ASSIGNED TASK =>
Within the entries below, the lines from the one with "if p.busSel &&" through the one with "if (edgePins s).rstN &&" are to be set down exactly, both ends kept.

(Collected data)
◇ ◇ ◇ ◇ ◇ ◇ ◇

-- ==== Sys2Proof/Machine/Tick.lean ====
section
/-! DEFINITION. A tick of the sequencer (10_state.md R16). -/

namespace Sys2Proof.Machine

/-- One step of the running command's phase (R16). PHASE is NONE only when no command runs (assumption log 9). -/
def phaseStep (P : Config.Params) (L : Level) (s : State) : State :=
  match s.phase with
  | .idle => idleStep P s
  | .tx => txStep P L s
  | .pad => padStep P L s
  | .rx => rxStep L s
  | .none => s

/-- `d`, the level that a tick drives: a TX tick's level, else R (R15, R16). -/
def driveLevel (s : State) : Level :=
  if s.busy = true ∧ s.phase = .tx then txLevel s else .released

/-- `tick(t)` with the line sample `L = L(t)`: the monitor, one phase step, the drive (R16). -/
def tick (P : Config.Params) (L : Level) (s : State) : State :=
  let s1 := monitorLine L s
  let s2 := if s1.busy then phaseStep P L s1 else s1
  { s2 with drive := driveLevel s }

end Sys2Proof.Machine
end

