-- ==== Sys2Proof/Machine/Clock.lean ====
section
/-! DEFINITION. A rising edge of `clk`: reset, the prescaler, the tick, the synchroniser, the host access, and the
output ports (10_state.md R10–R15, 20_memory.md R41–R46). -/

namespace Sys2Proof.Machine

/-- The port values at the next edge: the first of `inputs`, or the free value once the list is empty (assumption
log 2). -/
def edgePins (s : State) : Config.Pins :=
  match s.inputs with
  | [] => Config.pinsAt s.edge
  | p :: _ => p

/-- The edge's port values are used up. -/
def passEdge (s : State) : State := { s with inputs := s.inputs.tail, edge := s.edge + 1 }

/-- The logical level of a `line_i` pin level (R14). -/
def lineLevel (P : Config.Params) (pin : Bool) : Level := if pin = P.inActiveLevel then .asserted else .released

/-- The line sample L(t): SYNC2 as it stands before the edge (R13, R14). -/
def lineSample (P : Config.Params) (s : State) : Level := lineLevel P s.sync2

/-- A tick occurs at this edge: PRESC = TICK_DIV − 1 (R12). -/
def isTick (P : Config.Params) (s : State) : Bool := s.presc == tickDiv P - 1

/-- The block's own part of an edge: a tick if one occurs, the prescaler, the synchroniser (R12, R13, R16). -/
def clockEdge (P : Config.Params) (p : Config.Pins) (s : State) : State :=
  let s1 := if isTick P s then tick P (lineSample P s) s else s
  { s1 with presc := (s.presc + 1) % tickDiv P, sync1 := p.lineI, sync2 := s.sync1 }

/-- A CMD write (R80). A reserved opcode is refused by the block, not by the model (R66, R202; assumption log 19). -/
def writeCmd (v : Word) (s : State) : Host.Outcome State Fault Refusal :=
  match decodeWord v with
  | .ok i => exec i s
  | .error (.reservedOp _) => .next (submitReserved s)

/-- `RegWrite(off, v)` (R41, R43): only CMD, STATUS and TXBUF have an effect (R29, R80, R88, R89). -/
def regWrite (r : Reg) (v : Word) (s : State) : Host.Outcome State Fault Refusal :=
  match r with
  | .cmd => writeCmd v s
  | .status => .next (clearErrors v s)
  | .txbuf i => .next (writeTxbuf i v s)
  | .rxstat | .idlecnt | .syncMark | .oneMark | .zeroMark | .delim | .wordGap | .lineReady | .idlePoll | .idleTotal => .next s
  | .rxPulseTimeout | .rxTimeout | .syncWin | .oneWin | .zeroWin | .rxpulse | .rxbuf _ | .reserved => .next s

/-- The host access of an edge. A read changes nothing (R43). -/
def hostAccess (p : Config.Pins) (s : State) : Host.Outcome State Fault Refusal :=
  if p.busSel && p.busWe then regWrite (regOf p.busAddr) p.busWdata s else .next s

/-- An edge with `rst_n` = 0: all state takes its reset value, and no access has an effect (R11, R220). -/
def resetEdge (P : Config.Params) (s : State) : State :=
  { State.resetWith P with inputs := s.inputs.tail, edge := s.edge + 1 }

/-- One rising edge of `clk`. Within an edge the order is read, tick, write (R46). -/
def edgeStep (P : Config.Params) (s : State) : Host.Outcome State Fault Refusal :=
  if (edgePins s).rstN then hostAccess (edgePins s) (clockEdge P (edgePins s) (passEdge s))
  else .next (resetEdge P s)

/-- The output port `bus_rdata` at the next edge: `RegRead` of the state before the edge, 0 without an access, the
reset values while `rst_n` = 0 (R11, R41; assumption log 6), and a free value during a write (assumption log 5). -/
def busRdata (P : Config.Params) (s : State) : Word :=
  if (edgePins s).busSel then
    if (edgePins s).busWe then Config.rdataDuringWrite s.edge
    else regRead P (regOf (edgePins s).busAddr) (if (edgePins s).rstN then s else State.resetWith P)
  else 0x00000000#32

/-- The output port `line_o`: the released level while `rst_n` = 0, else the level of DRIVE (R11, R15, R220). -/
def lineO (P : Config.Params) (s : State) : Bool :=
  if (edgePins s).rstN && s.drive == .asserted then P.outActiveLevel else !P.outActiveLevel

/-- The port values of an edge at which the host writes `v` to CMD, the rest as they would have been. -/
def cmdWritePins (v : Word) (p : Config.Pins) : Config.Pins :=
  { p with rstN := true, busSel := true, busWe := true, busAddr := 0x000#9, busWdata := v }

end Sys2Proof.Machine
end

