-- ==== Sys2Proof/Tests/Witness.lean ====
section
/-! SUPPORT. For each statement with hypotheses, a concrete state and operands that meet them together: the theorem
`witness_<Statement>`. A statement whose only hypothesis is that no command runs, or a bound on LEN beside it, is
covered by `witness_NoCommandRuns`. -/

namespace Sys2Proof.Tests

open Sys2Proof.Machine

/-- A state of the block with its own parameters, with these port values at the next edge. -/
def atEdge (p : Config.Pins) (s : State) : State := { s with inputs := [p] }

/-- The port values of a host write. -/
def writePins (a : BitVec 9) (v : Word) : Config.Pins := { busSel := true, busWe := true, busAddr := a, busWdata := v }

/-- The port values of a host read. -/
def readPins (a : BitVec 9) : Config.Pins := { busSel := true, busAddr := a }

/-- SEND of two zero bytes at its first TX tick. -/
def sendTx : State := { wr 0x000 0x00020005 fresh with phase := .tx, phases := [.tx, .pad], txWave := syncSegs }

/-- The hypotheses of the acceptance statements, at the least and the greatest LEN of each command, and of
IllegalLenSetsErrLenOnly just outside; also those of IdleTicksKeepTheResults, TxSyncDrivesTheSyncMark,
TxByteDrivesTheByte, TxFrameDrivesTheFrame, SendDrivesIdleThenTheFrameThenPadding, ReceiveZeroFinishesAtOnce,
ReceiveEndsByDoneOrTimeout and EveryAcceptedCommandEnds. -/
theorem witness_NoCommandRuns : fresh.busy = false ∧
    Instr.wf (.waitIdle 0#8 0#6) = true ∧ Instr.op (.waitIdle 0#8 0#6) ≠ .nop ∧
    (1 ≤ (1#6).toNat ∧ (1#6).toNat ≤ 32) ∧ (1 ≤ (32#6).toNat ∧ (32#6).toNat ≤ 32) ∧
    (2 ≤ (2#6).toNat ∧ (2#6).toNat ≤ 4) ∧ (2 ≤ (4#6).toNat ∧ (4#6).toNat ≤ 4) ∧
    (0#6).toNat ≤ 16 ∧ (16#6).toNat ≤ 16 ∧
    Instr.wf (.txFrame 0#8 0#6) = false ∧ Instr.wf (.txFrame 0#8 33#6) = false ∧
    Instr.wf (.send 0#8 1#6) = false ∧ Instr.wf (.send 0#8 5#6) = false ∧ Instr.wf (.receive 0#8 17#6) = false := by
  decide

theorem witness_EncodeOfDecodeKeepsEveryUsedBit :
    decodeWord 0xFFC200F5#32 = .ok (.send 0#8 2#6) := by rfl

/-- Each clause of CmdWriteMakesTheChecksInOrder and of IllegalLenSetsErrLenOnly, at the ends of its range; also
ReservedOpcodeSetsErrOpOnly and NopChangesNothing. -/
theorem witness_CmdWriteMakesTheChecksInOrder :
    (0xFFFFFFF0#32).extractLsb' 0 4 = 0#4 ∧ (0x00000001#32).extractLsb' 0 4 ≠ 0#4 ∧
    ((0x00000007#32).extractLsb' 0 4).toNat = 7 ∧ ((0x0000000F#32).extractLsb' 0 4).toNat = 15 ∧
    ((0x00210004#32).extractLsb' 0 4 = 4#4 ∧ ((0x00210004#32).extractLsb' 16 6).toNat = 33) ∧
    ((0x00050005#32).extractLsb' 0 4 = 5#4 ∧ ((0x00050005#32).extractLsb' 16 6).toNat = 5) ∧
    ((0x00110006#32).extractLsb' 0 4 = 6#4 ∧ ((0x00110006#32).extractLsb' 16 6).toNat = 17) ∧
    ((0x00100006#32).extractLsb' 0 4 = 6#4 ∧ ((0x00100006#32).extractLsb' 16 6).toNat = 16) ∧
    fresh.busy = false ∧ (wr 0x000 0x00020005 fresh).busy = true := by decide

◇ ◇ ◇ ◇ ◇ ◇ ◇

RESULT =>
  if p.busSel && p.busWe then regWrite (regOf p.busAddr) p.busWdata s else .next s

/-- An edge with `rst_n` = 0: all state takes its reset value, and no access has an effect (R11, R220). -/
def resetEdge (P : Config.Params) (s : State) : State :=
  { State.resetWith P with inputs := s.inputs.tail, edge := s.edge + 1 }

/-- One rising edge of `clk`. Within an edge the order is read, tick, write (R46). -/
def edgeStep (P : Config.Params) (s : State) : Host.Outcome State Fault Refusal :=
  if (edgePins s).rstN then hostAccess (edgePins s) (clockEdge P (edgePins s) (passEdge s))
  else .next (resetEdge P s)

/-- The output port `bus_rdata` at the next edge: `RegRead` of the state before the edge, 0 without an access, the
reset values while `rst_n` = 0 (R11, R41; assumption log 6), and a free value during a write (assumption log 5). -/
def busRdata (P : Config.Params) (s : State) : Word :=
  if (edgePins s).busSel then
    if (edgePins s).busWe then Config.rdataDuringWrite s.edge
    else regRead P (regOf (edgePins s).busAddr) (if (edgePins s).rstN then s else State.resetWith P)
  else 0x00000000#32

/-- The output port `line_o`: the released level while `rst_n` = 0, else the level of DRIVE (R11, R15, R220). -/
def lineO (P : Config.Params) (s : State) : Bool :=
  if (edgePins s).rstN && s.drive == .asserted then P.outActiveLevel else !P.outActiveLevel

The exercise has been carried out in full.